Lasting Image of Her
It’s the last thing I have to remember her by. A photo I snapped before she walked out of the empty apartment. I could not have known it was goodbye. I thought it was a reset, a reboot, a rejoin would happen a bit later in our lives when things had been more worked out. Work. Money. Sexual orientation.
She loved to tease me with her lesbian adventures. In fact, the first time we met in person she hinted at her past indulgences, “I can make that happen for you.” She was trying to entice me with a promise of future debauchery. But something inside her would never let her trust a man. Too many men controlled her life at the moment. A dad. A brother with a difficult child and a vindictive ex-wife. Another brother lost in a drinking himself to sleep problem. Telling stories, the night we stayed with him and his family, the same stories, over and over about ice hockey glory and the two-hundred times they saw Phish. “They lived in my dorm freshman year.”
I had moved my stuff to a temporary loft I going to sublet from a work friend. We had moved to New York together, to “get out of the heat and bullshit in Texas.” Standing in the window looking more like a dream, she mentioned vague plans about Paris and repairing her damaged soul. Said that the sound of spoken French would heal her. She said she would be a real catch in France, for a man or a woman.
I asked her, “Don’t you think it would be helpful to work out your running urge with someone who’s in love with you?”
But this was weeks after she vanished and only an hour before she would cease to be. I never got the full details, only that she had passed. Her drinking brother, I think, when he got her phone unlocked began texting contacts to give them the sad update. I couldn’t respond at the time. All I could do was keep opening this photo on my phone.
This was the photo I sent to her only a few days after she left.
“I miss you.”
“You too,” she texted back immediately.
“Wanna grab coffee?”
“I’m boarding a flight to Europe just now. I’ll call you when I’m settled in.”

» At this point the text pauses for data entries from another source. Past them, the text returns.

-- ==== Sys2Proof/Machine/Block.lean ====
section
/-! DEFINITION. The block itself, as the pure functions of its inputs it is (spec/10_state.md R10): the Datagram
Codec (spec/40_codec.md R70, R71) and the percent mapper (spec/43_percent_mapper.md R122 to R126). -/

namespace Sys2Proof.Machine

/-- ENC: `tx[0] = {addr[6:0], rw}`, then `wdata`, most significant byte first (R70, R75). -/
def encFrame (addr : Byte) (rw : BitVec 1) (wdata : Word) : Frame :=
  mosiFrame (addrField addr) rw wdata

/-- DEC's `status`: byte 0 of the inbound frame, uninterpreted (R71). -/
def decStatus (rx : Frame) : Byte := rx.b0

/-- DEC's `rdata`: bytes 1 to 4, most significant first (R71). -/
def decPayload (rx : Frame) : Word := framePayload rx

/-- P2CS: `LMAP(CLAMP(pct), 0, 100, CS_MIN, CS_MAX)` (R122). -/
def p2cs (c : Params) (pct : Byte) : Byte :=
  BitVec.ofNat 8 (lmap (clampPct pct).toNat pctMin pctMax c.csMin c.csMax)

/-- CS2P: the code clamped into its range, then mapped onto [0, 100] (R123). -/
def cs2p (c : Params) (code : Byte) : Byte :=
  BitVec.ofNat 8 (lmap (clampCode code c.csMin c.csMax) c.csMin c.csMax pctMin pctMax)

/-- P2HD: `LMAP(CLAMP(pct), 0, 100, HD_MIN, HD_MAX)` (R124). -/
def p2hd (c : Params) (pct : Byte) : Byte :=
  BitVec.ofNat 8 (lmap (clampPct pct).toNat pctMin pctMax c.hdMin c.hdMax)

/-- HD2P: the code clamped into its range, then mapped onto [0, 100] (R125). -/
def hd2p (c : Params) (code : Byte) : Byte :=
  BitVec.ofNat 8 (lmap (clampCode code c.hdMin c.hdMax) c.hdMin c.hdMax pctMin pctMax)

/-- The uncorrected linear value of the global scaler, which may need nine bits (R126). -/
def gsLinear (c : Params) (pct : Byte) : Nat :=
  lmap (clampPct pct).toNat pctMin pctMax c.gsMin c.gsMax

/-- P2GS: the dead-zone clamp is tested first, then the wrap of the top of the range to 0 (R126, D12). -/
def p2gs (c : Params) (pct : Byte) : Byte :=
  if gsLinear c pct < c.gsThreshold then BitVec.ofNat 8 c.gsThreshold
  else if c.gsMax ≤ gsLinear c pct then 0
  else BitVec.ofNat 8 (gsLinear c pct)

/-- The outputs the operation `op` drives for the given inputs (R10, R12, R56, R57). -/
def blockOutputs (c : Params) (op : BitVec 3) (inp : Inputs) : Outputs :=
  match op.toNat with
  | 0 => .tx (encFrame inp.addr inp.rw inp.wdata)
  | 1 => .reply (decStatus inp.rx) (decPayload inp.rx)
  | 2 => .result (p2cs c inp.pct)
  | 3 => .result (cs2p c inp.code)
  | 4 => .result (p2hd c inp.pct)
  | 5 => .result (hd2p c inp.code)
  | 6 => .result (p2gs c inp.pct)
  | _ => .undriven

end Sys2Proof.Machine
end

In our erotically charged bedtime, there was always the hint of foul play. Some aspects of her past left her craving loss or abuse. The S&M was just a cover. It was about a big man who had left and asked her to store his Harley Davidson in her garage. This was back in Austin, not after we’d gotten to New York. It was one of the things I helped her clean up.
“He’s got to sell the Harley or something. Pick it up. He can’t just leave his shit at your house.”
“The guns too,” she yelled. “I told him I didn’t want them in the house and now they’re stored in my kid’s bedroom closet.”
“I’ll help.”
Nothing I did brought down her anxiety. I tried to be clear and honest with my actions and outlook for the future. She was often quiet and withdrawn. Then in the bedroom, she taught me some delightfully naughty tricks. Wow. I think I still crave that. Even after seven years, I still want her. Was it a powerful connection or some sort of warp that she’d planted in my mind with her heteroflexible ideas?
A text from the brother came about a week after she died.
“Nothing to bury. She was cremated in Paris. No service. Donations to SLAA in lieu of flowers.”